Сопровождал он также Леву на стрелки и разборки, без которых в те дни бизнес не делался. В узких кругах Николая стали называть Репой – явно намекая на размер и флегматичное выражение физиономии.
– Репа и есть! – смеялся Лёва Ваксер. Правда, его самого среди братвы поначалу называли совсем уж неуважительно: Серя (склоняя последний слог фамилии). Но Серя удивительно быстро ввинчивался в среду: он стремительно зарабатывал капитал и авторитет, и вскоре стал Лёвой Серым.
– Без обид, Репа, но на компаньона ты не тянешь, – сказал он однажды, – Один же работаю! Надо пересмотреть условия нашего договора. Давай, сорок на шестьдесят?
Коля-Репа только пожимал плечами. Все равно свободных денег почти не было, Лева почти все немедленно вкладывал в новые дела. Идеями он просто фонтанировал. Николай мотался в Турцию с баулами и вывозил со спиртзавода канистры мимо проходной.
Разное случалось. Со временем он перестал вдаваться в подробности. Бродячая жизнь была полна приключений, и в душе Николай был доволен ею куда больше, чем своим неудачным семейным опытом. Отправляясь в очередной рейс, он чувствовал себя почти капитаном. Но все-таки, от этого «почти» избавиться никогда не получалось, ведь курс прокладывал не Коля, и не он выбирал, в какие порты зайти. Коммерческим сопровождением любого дела всегда заведовал Лёва Серый. Идея, стратегия и тактика каждого предприятия также принадлежали ему. Николаю оставалось только смириться с ролью старпома на этом судне.
– Кредиты душат! – жаловался Лева. – Ты как, если я тебе пока тридцать процентов буду отдавать? Временно?

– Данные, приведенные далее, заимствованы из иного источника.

-- ==== Sys2Proof/Laws/PerInstr.lean ====
section
/-! SUPPORT. Per-instruction lemmas: decode and encode agree (RoundTrip), and the encoding matches the row of
spec/opcode_table.json (TableRow). One lemma a constructor of Instr. -/

namespace Sys2Proof.Laws

/-- Decoding a well-formed operation's encoding gives the operation. -/
def RoundTrip.Statement (i : Instr) : Prop := i.wellFormed = true → decode (encode i) = .instr i

/-- A row of spec/opcode_table.json: its device and format, mask and match. -/
inductive Row where
  | bus (dev : RegDevice) (mask value : Byte)
  | nv (mask value : Byte)
  | uartCmd (mask value : Byte)
  | fdcCmd (mask value : Byte)
  deriving DecidableEq, Repr

/-- An access is of a row's format and device, and its selector or command byte matches the row. -/
def Row.matches : Row → Access → Bool
  | .bus dev mask value, .bus d sel _ _ => d == dev && sel &&& mask == value
  | .nv mask value, .nv sel _ _ _ => sel &&& mask == value
  | .uartCmd mask value, .uartCmd _ b => b &&& mask == value
  | .fdcCmd mask value, .fdcCmd b => b &&& mask == value
  | _, _ => false

/-- The row of spec/opcode_table.json an operation stands for, its mask and match as the table writes them. -/
def tableRow : Instr → Row
  | .uartRdMra _ => .bus .uart 0xFF 0x00
  | .uartRdSra _ => .bus .uart 0xFF 0x01
  | .uartRdRsv2 _ => .bus .uart 0xFF 0x02
  | .uartRdRhra _ => .bus .uart 0xFF 0x03
  | .uartRdIpcr _ => .bus .uart 0xFF 0x04
  | .uartRdIsr _ => .bus .uart 0xFF 0x05
  | .uartRdCtu _ => .bus .uart 0xFF 0x06
  | .uartRdCtl _ => .bus .uart 0xFF 0x07
  | .uartRdMrb _ => .bus .uart 0xFF 0x08
  | .uartRdSrb _ => .bus .uart 0xFF 0x09
  | .uartRdRsv10 _ => .bus .uart 0xFF 0x0A
  | .uartRdRhrb _ => .bus .uart 0xFF 0x0B
  | .uartRdRsv12 _ => .bus .uart 0xFF 0x0C
  | .uartRdRsv13 _ => .bus .uart 0xFF 0x0D
  | .uartRdStart _ => .bus .uart 0xFF 0x0E
  | .uartRdStop _ => .bus .uart 0xFF 0x0F
  | .uartWrMra _ _ => .bus .uart 0xFF 0x80
  | .uartWrCsra _ _ => .bus .uart 0xFF 0x81
  | .uartWrCra _ _ => .bus .uart 0xFF 0x82
  | .uartWrThra _ _ => .bus .uart 0xFF 0x83
  | .uartWrAcr _ _ => .bus .uart 0xFF 0x84
  | .uartWrImr _ _ => .bus .uart 0xFF 0x85
  | .uartWrCtur _ _ => .bus .uart 0xFF 0x86
  | .uartWrCtlr _ _ => .bus .uart 0xFF 0x87
  | .uartWrMrb _ _ => .bus .uart 0xFF 0x88
  | .uartWrCsrb _ _ => .bus .uart 0xFF 0x89
  | .uartWrCrb _ _ => .bus .uart 0xFF 0x8A
  | .uartWrThrb _ _ => .bus .uart 0xFF 0x8B
  | .uartWrRsv12 _ _ => .bus .uart 0xFF 0x8C
  | .uartWrRsv13 _ _ => .bus .uart 0xFF 0x8D
  | .uartWrSopr _ _ => .bus .uart 0xFF 0x8E
  | .uartWrRopr _ _ => .bus .uart 0xFF 0x8F
  | .uartCmdMisc0 _ _ _ _ _ _ => .uartCmd 0x70 0x00
  | .uartCmdMisc1 _ _ _ _ _ _ => .uartCmd 0x70 0x10
  | .uartCmdMisc2 _ _ _ _ _ _ => .uartCmd 0x70 0x20
  | .uartCmdMisc3 _ _ _ _ _ _ => .uartCmd 0x70 0x30
  | .uartCmdMisc4 _ _ _ _ _ _ => .uartCmd 0x70 0x40
  | .uartCmdMisc5 _ _ _ _ _ _ => .uartCmd 0x70 0x50
  | .uartCmdMisc6 _ _ _ _ _ _ => .uartCmd 0x70 0x60
  | .uartCmdMisc7 _ _ _ _ _ _ => .uartCmd 0x70 0x70
  | .tmrRdC0 _ => .bus .tmr 0xFF 0x00
  | .tmrRdC1 _ => .bus .tmr 0xFF 0x01
  | .tmrRdC2 _ => .bus .tmr 0xFF 0x02
  | .tmrRdCtl _ => .bus .tmr 0xFF 0x03
  | .tmrWrC0 _ _ => .bus .tmr 0xFF 0x80
  | .tmrWrC1 _ _ => .bus .tmr 0xFF 0x81
  | .tmrWrC2 _ _ => .bus .tmr 0xFF 0x82
  | .tmrWrCtl _ _ => .bus .tmr 0xFF 0x83
  | .csrRd _ _ _ => .bus .csr 0x83 0x03
  | .csrRdNop0 _ _ => .bus .csr 0x83 0x00
  | .csrRdNop1 _ _ => .bus .csr 0x83 0x01
  | .csrRdNop2 _ _ => .bus .csr 0x83 0x02
  | .csrClr _ _ _ => .bus .csr 0xC3 0x83
  | .csrSet _ _ _ => .bus .csr 0xC3 0xC3
  | .csrWrNop0 _ _ _ => .bus .csr 0x83 0x80
  | .csrWrNop1 _ _ _ => .bus .csr 0x83 0x81
  | .csrWrNop2 _ _ _ => .bus .csr 0x83 0x82
  | .fdcRdStatus _ => .bus .fdc 0xFF 0x00
  | .fdcRdTrack _ => .bus .fdc 0xFF 0x01
  | .fdcRdSector _ => .bus .fdc 0xFF 0x02
  | .fdcRdData _ => .bus .fdc 0xFF 0x03
  | .fdcWrCmd _ _ => .bus .fdc 0xFF 0x80
  | .fdcWrTrack _ _ => .bus .fdc 0xFF 0x81
  | .fdcWrSector _ _ => .bus .fdc 0xFF 0x82
  | .fdcWrData _ _ => .bus .fdc 0xFF 0x83
  | .fdcRestore _ _ _ => .fdcCmd 0xF0 0x00
  | .fdcSeek _ _ _ => .fdcCmd 0xF0 0x10
  | .fdcStep _ _ _ _ => .fdcCmd 0xE0 0x20
  | .fdcStepIn _ _ _ _ => .fdcCmd 0xE0 0x40
  | .fdcStepOut _ _ _ _ => .fdcCmd 0xE0 0x60
  | .fdcReadSec _ _ _ _ => .fdcCmd 0xF0 0x80
  | .fdcReadSecMulti _ _ _ _ => .fdcCmd 0xF0 0x90
  | .fdcWriteSec _ _ _ _ => .fdcCmd 0xF0 0xA0
  | .fdcWriteSecMulti _ _ _ _ => .fdcCmd 0xF0 0xB0
  | .fdcReadAddress _ _ _ _ => .fdcCmd 0xF0 0xC0
  | .fdcForceInterrupt _ => .fdcCmd 0xF0 0xD0
  | .fdcReadTrack _ _ _ _ => .fdcCmd 0xF0 0xE0
  | .fdcWriteTrack _ _ _ _ => .fdcCmd 0xF0 0xF0
  | .nvRd _ _ => .nv 0x80 0x00
  | .nvWr _ _ _ => .nv 0x80 0x80
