/-- An access the router makes for the store comes from the store's window (R70). -/
theorem inWindow_of_routed {p : Config.Params} {dir : AccessDir} {pa : Nat} {sz : AccSize} {v : Word} {a : Access}
    (hrouted : routedAccess p dir pa sz v = some a) (hstore : target (issuedAccess a) = .store) :
    inWindow p .nv pa = true := by
  unfold routedAccess at hrouted
  split at hrouted
  case h_5 hroute => exact List.find?_some (p := (inWindow p · pa)) hroute
  case h_6 => cases hrouted
  all_goals
    cases hrouted
    exact Target.noConfusion hstore

end

/-- The operations that may write any CSR cause: a CSR access, an access at a physical address, the CSR's reset. -/
def writesAnyCause (op : Op) : Prop :=
  (∃ sel sz v, op = .access (.bus .csr sel sz v)) ∨ (∃ dir pa sz v, op = .phys dir pa sz v) ∨ op = .reset .csr

/-- The operations that may fault, all of them the store's (R292, R293, R297 to R299). -/
def mayFault (op : Op) (s : State) : Prop :=
  (∃ sel off sz v, op = .access (.nv sel off sz v)) ∨
    (∃ dir pa sz v, op = .phys dir pa sz v ∧ inWindow s.params .nv pa = true) ∨
    (op = .reset .nv ∧ s.nv.allocated = false) ∨ (∃ image, op = .nvLoad image) ∨ op = .nvSave

theorem access_writesAnyCause {a : Access} (h : target (issuedAccess a) = .registers .csr) :
    writesAnyCause (.access a) := by
  cases a with
  | bus dev sel sz v => cases h; exact .inl ⟨sel, sz, v, rfl⟩
  | nv | uartCmd | fdcCmd => cases h

theorem access_mayFault {a : Access} (h : target (issuedAccess a) = .store) (s : State) :
    mayFault (.access a) s := by
  cases a with
  | nv sel off sz v => exact .inl ⟨sel, off, sz, v, rfl⟩
  | bus | uartCmd | fdcCmd => cases h

section
variable {anyCause faults : Prop}

/-- What any operation can do, from an access to the host's inputs (R101, R102). -/
theorem runOp_allows (op : Op) (s : State) (hcsr : writesAnyCause op → anyCause) (hfault : mayFault op s → faults) :
    allows anyCause faults s (runOp op s) := by
  cases op with
  | access a =>
    exact runAccess_allows s (fun h => hcsr (access_writesAnyCause h)) fun h => hfault (access_mayFault h s)
  | phys dir pa sz v =>
    show allows _ _ s (runPhys dir pa sz v s)
    unfold runPhys
    split
    case h_1 hrouted =>
      exact runAccess_allows s (fun _ => hcsr (.inr (.inl ⟨dir, pa, sz, v, rfl⟩)))
        fun h => hfault (.inr (.inl ⟨dir, pa, sz, v, rfl, inWindow_of_routed hrouted h⟩))
    case h_2 => exact Changes.refl s
  | service d => exact runService_allows d s
  | reset d =>
    exact runReset_allows d s (fun h => hcsr (.inr (.inr (h ▸ rfl))))
      fun ⟨hd, hfree⟩ => hfault (.inr (.inr (.inl ⟨hd ▸ rfl, hfree⟩)))
  | fdcDrqAck => exact fdcDrqAck_changes s
  | fdcDataLate => exact fdcDataLate_changes s
  | nvLoad image =>
    have hload : faults := hfault (.inr (.inr (.inr (.inl ⟨image, rfl⟩))))
    show allows _ _ s (nvLoad image s)
    unfold nvLoad
    split
    · exact hload
    · split
      · exact hload
      · exact Changes.store s _ (.image image (by omega))
  | nvSave =>
    show allows _ _ s (nvSave s)
    unfold nvSave
    split
    · exact hfault (.inr (.inr (.inr (.inr rfl))))
    · exact Changes.answer s _
  | kbd c => exact Changes.inputs s _
  | input ready wp => exact Changes.inputs s _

– Делай, как знаешь, – говорил Репа Лёве Серому, – я в коммерции ни бум-бум. Мне б такое дело, которое руками можно пощупать. Я ж инженер. Не до чертежей, конечно, но за прилавком стоять не хочу и не буду.
– Ух, какие мы гордые! – смеялся Лева. – Но ничего. Без дела ты у меня не останешься, чертежник!
И дело действительно находилось. Росли вдоль тротуаров продуктовые палатки в виде теремков. Эскиз теремка набросал Коля-Репа на обратной стороне накладной на контейнер с кожанками и дубленками. Потом теремки исчезали, сметенные дефолтом, но появлялся Луна-парк с изрядно потасканными аттракционами, которые требовали регулярного ремонта. Репа отводил душу, копаясь в их металлических кишках и воплощая свои рационализаторские идеи.
– Все чертишь-вертишь, Репа? Ну-ну! – посмеивался Лева Серый. К той поре он уже обзавелся малиновым пиджаком, золотой цепью в палец и туфлями из крокодиловой кожи. – Извини, тороплюсь в мэрию. Может подряд на детские площадки обломиться. Вот тогда уж почертишь, друг! Скоро пойдут, пойдут денежки! Твоих – двадцать процентов. Железобетонно!
Коля-Репа вытирал замасленные руки о синий рабочий комбинезон и добродушно улыбался. К этой поре он вовсе перестал интересоваться денежной стороной их предприятия. Молча брал то, что предлагал компаньон, и никогда не просил большего. Когда Лева не давал ничего, Николай также флегматично пожимал плечами.